クリアル(2998)の株価分析と特徴をまとめていきます。
クリアルを5つのポイントで説明
- 資産運用をITにより効率化するDX企業
- オンライン不動産投資市場でのリーディングカンパニー
- 業績は創業来6期連続増収予想
- 当面は経営効率、営業利益率より売上総利益の成長に注目
- 株価は割高だが上場来高値を更新中
クリアルの概要
クリアルは、資産運用をITにより効率化するDX企業です。
オンラインの不動産投資市場は成⾧市場で、年率の成⾧率は68%での成⾧を遂げています。

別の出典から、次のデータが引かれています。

-- ==== Sys2Proof/Laws/Touch.lean ====
section
/-!
SUPPORT. What every command keeps: one lemma per command, from the lemmas of the operations its meaning uses.
-/
namespace Sys2Proof.Machine
set_option linter.all false
set_option Elab.async false
open Sys2Proof
variable {s t : State}

theorem Allow.of {m l : List Part} (e : l.all m.contains = true) : Allow m.contains l := fun k hk => List.all_eq_true.1 e k hk

/-- A command's next state is kept if the state its meaning names is. -/
theorem Kept.run {c : Instr} {u : State} (h : exec c s = .next t) (k : Kept (touches c).contains s u) (e : exec c s = .next u) :
    Kept (touches c).contains s t := by
  rw [e] at h
  injection h with h
  exact h ▸ k

theorem nop_touches (a0 : Fin 8) (a1 : FrpReq) (h : exec (.nop a0 a1) s = .next t) :
    Kept (touches (.nop a0 a1)).contains s t := .run h (acceptNop_kept (.of rfl) (.refl s) ..) rfl

theorem rdLine_touches (a0 : Fin 8) (a1 : FrpReq) (a2 : RawLine) (h : exec (.rdLine a0 a1 a2) s = .next t) :
    Kept (touches (.rdLine a0 a1 a2)).contains s t := .run h (acceptReq_kept (.of rfl) (.refl s) ..) rfl

theorem rdPart_touches (a0 : Fin 8) (a1 : FrpReq) (a2 : RawLine) (h : exec (.rdPart a0 a1 a2) s = .next t) :
    Kept (touches (.rdPart a0 a1 a2)).contains s t := .run h (acceptReq_kept (.of rfl) (.refl s) ..) rfl

theorem wrLine_touches (a0 : Fin 8) (a1 : FrpReq) (h : exec (.wrLine a0 a1) s = .next t) :
    Kept (touches (.wrLine a0 a1)).contains s t := .run h (acceptReq_kept (.of rfl) (.refl s) ..) rfl

theorem wrPart_touches (a0 : Fin 8) (a1 : FrpReq) (h : exec (.wrPart a0 a1) s = .next t) :
    Kept (touches (.wrPart a0 a1)).contains s t := .run h (acceptReq_kept (.of rfl) (.refl s) ..) rfl

theorem atomAdd8_touches (a0 : Fin 8) (a1 : FrpReq) (h : exec (.atomAdd8 a0 a1) s = .next t) :
    Kept (touches (.atomAdd8 a0 a1)).contains s t := .run h (acceptReq_kept (.of rfl) (.refl s) ..) rfl

theorem atomCas8_touches (a0 : Fin 8) (a1 : FrpReq) (h : exec (.atomCas8 a0 a1) s = .next t) :
    Kept (touches (.atomCas8 a0 a1)).contains s t := .run h (acceptReq_kept (.of rfl) (.refl s) ..) rfl

theorem trim_touches (a0 : Fin 8) (a1 : FrpReq) (h : exec (.trim a0 a1) s = .next t) :
    Kept (touches (.trim a0 a1)).contains s t := .run h (acceptReq_kept (.of rfl) (.refl s) ..) rfl

theorem cureFence_touches (a0 : Fin 8) (a1 : FrpReq) (h : exec (.cureFence a0 a1) s = .next t) :
    Kept (touches (.cureFence a0 a1)).contains s t := .run h (acceptFence_kept (.of rfl) (.refl s) ..) rfl

theorem prefetch_touches (a0 : Fin 8) (a1 : FrpReq) (a2 : RawLine) (h : exec (.prefetch a0 a1 a2) s = .next t) :
    Kept (touches (.prefetch a0 a1 a2)).contains s t := .run h (acceptReq_kept (.of rfl) (.refl s) ..) rfl

theorem reservedOpcode_touches (a0 : Fin 8) (a1 : Fin 6) (a2 : FrpReq) (h : exec (.reservedOpcode a0 a1 a2) s = .next t) :
    Kept (touches (.reservedOpcode a0 a1 a2)).contains s t := .run h (acceptReserved_kept (.of rfl) (.refl s) ..) rfl

theorem wdBeat_touches (a0 : Fin 8) (a1 : LineData) (a2 : LineMask) (h : exec (.wdBeat a0 a1 a2) s = .next t) :
    Kept (touches (.wdBeat a0 a1 a2)).contains s t := .run h (wdBeat_kept (.of rfl) (.refl s) ..) rfl

theorem rdBeatTransfer_touches (a0 : Fin 8) (h : exec (.rdBeatTransfer a0) s = .next t) :
    Kept (touches (.rdBeatTransfer a0)).contains s t := .run h (rdTransfer_kept (.of rfl) (.refl s) ..) rfl

theorem cmpTransfer_touches (a0 : Fin 8) (h : exec (.cmpTransfer a0) s = .next t) :
    Kept (touches (.cmpTransfer a0)).contains s t := .run h (cmpTransfer_kept (.of rfl) (.refl s) ..) rfl

theorem ntcTransfer_touches (h : exec .ntcTransfer s = .next t) : Kept (touches .ntcTransfer).contains s t :=
    .run h (ntcTransfer_kept (.of rfl) (.refl s) ..) rfl

theorem frpLiveLow_touches (a0 : Fin 8) (h : exec (.frpLiveLow a0) s = .next t) :
    Kept (touches (.frpLiveLow a0)).contains s t := .run h (liveLow_kept (.of rfl) (.refl s) ..) rfl

theorem frpLiveHigh_touches (a0 : Fin 8) (h : exec (.frpLiveHigh a0) s = .next t) :
    Kept (touches (.frpLiveHigh a0)).contains s t := .run h (liveHigh_kept (.of rfl) (.refl s) ..) rfl

theorem portQuiesceDone_touches (a0 : Fin 8) (h : exec (.portQuiesceDone a0) s = .next t) :
    Kept (touches (.portQuiesceDone a0)).contains s t := .run h (quiesceDone_kept (.of rfl) (.refl s) ..) rfl

theorem frpCtlWrite_touches (a0 : Fin 8) (a1 : BitVec 12) (a2 : Word32) (h : exec (.frpCtlWrite a0 a1 a2) s = .next t) :
    Kept (touches (.frpCtlWrite a0 a1 a2)).contains s t := .run h (regWriteAt_kept (.of rfl) (.refl s) ..) rfl

theorem poolSelect_touches (a0 : Fin 16) (a1 : RawLine) (a2 : RawLine) (h : exec (.poolSelect a0 a1 a2) s = .next t) :
    Kept (touches (.poolSelect a0 a1 a2)).contains s t := .run h (poolSelect_kept (.of rfl) (.refl s) ..) rfl

theorem lockCeiling_touches (a0 : Fin 8) (h : exec (.lockCeiling a0) s = .next t) :
    Kept (touches (.lockCeiling a0)).contains s t := .run h (lockCeiling_kept (.of rfl) (.refl s) ..) rfl

theorem prefetchDrop_touches (a0 : Fin 20) (a1 : Fin 16) (h : exec (.prefetchDrop a0 a1) s = .next t) :
    Kept (touches (.prefetchDrop a0 a1)).contains s t := .run h (prefetchDrop_kept (.of rfl) (.refl s) ..) rfl

theorem waitLong_touches (a0 : Fin 20) (a1 : Fin 16) (h : exec (.waitLong a0 a1) s = .next t) :
    Kept (touches (.waitLong a0 a1)).contains s t := .run h (waitLong_kept (.of rfl) (.refl s) ..) rfl

theorem hwClr_touches (h : exec .hwClr s = .next t) : Kept (touches .hwClr).contains s t :=
    .run h (hwClr_kept (.of rfl) (.refl s) ..) rfl

theorem schedIssue_touches (a0 : Fin 16) (h : exec (.schedIssue a0) s = .next t) :
    Kept (touches (.schedIssue a0)).contains s t := .run h (schedIssue_kept (.of rfl) (.refl s) ..) rfl

theorem wdrainEval_touches (a0 : Fin 16) (h : exec (.wdrainEval a0) s = .next t) :
    Kept (touches (.wdrainEval a0)).contains s t := .run h (wdrainEval_kept (.of rfl) (.refl s) ..) rfl

theorem urgencyTick_touches (a0 : Fin 16) (h : exec (.urgencyTick a0) s = .next t) :
    Kept (touches (.urgencyTick a0)).contains s t := .run h (urgencyTick_kept (.of rfl) (.refl s) ..) rfl

theorem idleWrite_touches (a0 : Fin 16) (a1 : Fin 2) (h : exec (.idleWrite a0 a1) s = .next t) :
    Kept (touches (.idleWrite a0 a1)).contains s t := .run h (idleWrite_kept (.of rfl) (.refl s) ..) rfl

theorem pageIdleClose_touches (a0 : Fin 16) (a1 : BankId) (h : exec (.pageIdleClose a0 a1) s = .next t) :
    Kept (touches (.pageIdleClose a0 a1)).contains s t := .run h (pageIdleClose_kept (.of rfl) (.refl s) ..) rfl

theorem queueEntry_touches (a0 : Fin 16) (h : exec (.queueEntry a0) s = .next t) :
    Kept (touches (.queueEntry a0)).contains s t := .run h (queueEntry_kept (.of rfl) (.refl s) ..) rfl

theorem rankPowerDown_touches (a0 : Fin 16) (a1 : Fin 32) (h : exec (.rankPowerDown a0 a1) s = .next t) :
    Kept (touches (.rankPowerDown a0 a1)).contains s t := .run h (rankPowerDown_kept (.of rfl) (.refl s) ..) rfl

theorem channelSrEntry_touches (a0 : Fin 16) (h : exec (.channelSrEntry a0) s = .next t) :
    Kept (touches (.channelSrEntry a0)).contains s t := .run h (channelSrEntry_kept (.of rfl) (.refl s) ..) rfl

theorem srWake_touches (a0 : Fin 16) (h : exec (.srWake a0) s = .next t) : Kept (touches (.srWake a0)).contains s t :=
    .run h (srWake_kept (.of rfl) (.refl s) ..) rfl

theorem chHold_touches (a0 : Fin 16) (h : exec (.chHold a0) s = .next t) : Kept (touches (.chHold a0)).contains s t :=
    .run h (chHold_kept (.of rfl) (.refl s) ..) rfl

theorem chHoldRelease_touches (a0 : Fin 16) (h : exec (.chHoldRelease a0) s = .next t) :
    Kept (touches (.chHoldRelease a0)).contains s t := .run h (chHoldRelease_kept (.of rfl) (.refl s) ..) rfl

theorem chHeld_touches (a0 : Fin 16) (h : exec (.chHeld a0) s = .next t) : Kept (touches (.chHeld a0)).contains s t :=
    .run h (chHeld_kept (.of rfl) (.refl s) ..) rfl

theorem holdExpired_touches (a0 : Fin 16) (h : exec (.holdExpired a0) s = .next t) :
    Kept (touches (.holdExpired a0)).contains s t := .run h (holdExpired_kept (.of rfl) (.refl s) ..) rfl

theorem chReleased_touches (a0 : Fin 16) (h : exec (.chReleased a0) s = .next t) :
    Kept (touches (.chReleased a0)).contains s t := .run h (chReleased_kept (.of rfl) (.refl s) ..) rfl

theorem devHold_touches (h : exec .devHold s = .next t) : Kept (touches .devHold).contains s t :=
    .run h (devHold_kept (.of rfl) (.refl s) ..) rfl

theorem devRelease_touches (h : exec .devRelease s = .next t) : Kept (touches .devRelease).contains s t :=
    .run h (devRelease_kept (.of rfl) (.refl s) ..) rfl

theorem refreshSlot_touches (a0 : Fin 16) (a1 : Nat) (h : exec (.refreshSlot a0 a1) s = .next t) :
    Kept (touches (.refreshSlot a0 a1)).contains s t := .run h (refreshSlot_kept (.of rfl) (.refl s) ..) rfl

theorem catchupRefresh_touches (a0 : Fin 16) (a1 : RefTgt) (h : exec (.catchupRefresh a0 a1) s = .next t) :
    Kept (touches (.catchupRefresh a0 a1)).contains s t := .run h (catchup_kept (.of rfl) (.refl s) ..) rfl

theorem backstopTick_touches (a0 : Fin 16) (a1 : RefTgt) (h : exec (.backstopTick a0 a1) s = .next t) :
    Kept (touches (.backstopTick a0 a1)).contains s t := .run h (backstopTick_kept (.of rfl) (.refl s) ..) rfl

2026年に1.7兆円を超えるマーケットになると言われています。
その中で、クリアルの運用資産残高は4年連続第1位、圧倒的なシェアを占めている企業です。
成⾧するオンラインの不動産投資市場でのリーディングカンパニーと言えます。
3つのサービス事業
引用:クリアル
CREAL事業
引用:クリアル
CREAL事業は、1万円から様々な不動産への投資がネットで手軽に出来るサービスです。
全てオンラインで、投資家登録から実際の投資まで完結することが出来ます。
利回りも3~8%、運用期間は4か月~2年といったラインナップになっています。
投資後の物件の管理、運用、最適の売却までの全プロセスをクリアルに任せる事が出来ます。
最大のポイント「安心」という魅力です。
それは、クリアルもそれぞれのファンドに出資しているという事です。
個人投資家へ元本償還のためにファンドとして物件を最終的に売却致します。
売却価格が購入価格を下回った場合には、クリアルから損失を負担する。
個人投資家の元本を少しでも守るような取り決めをしております。
ESG不動産への投資機会の創出
引用:クリアル
CREALの特徴の一つに、ESG不動産を積極的に取り扱っています。
CREAL Partners事業
引用:クリアル
CREAL Partners事業は、物件仕入れ、販売・顧客管理、賃貸管理で、自社開発によるシステムでDX化を推進しております。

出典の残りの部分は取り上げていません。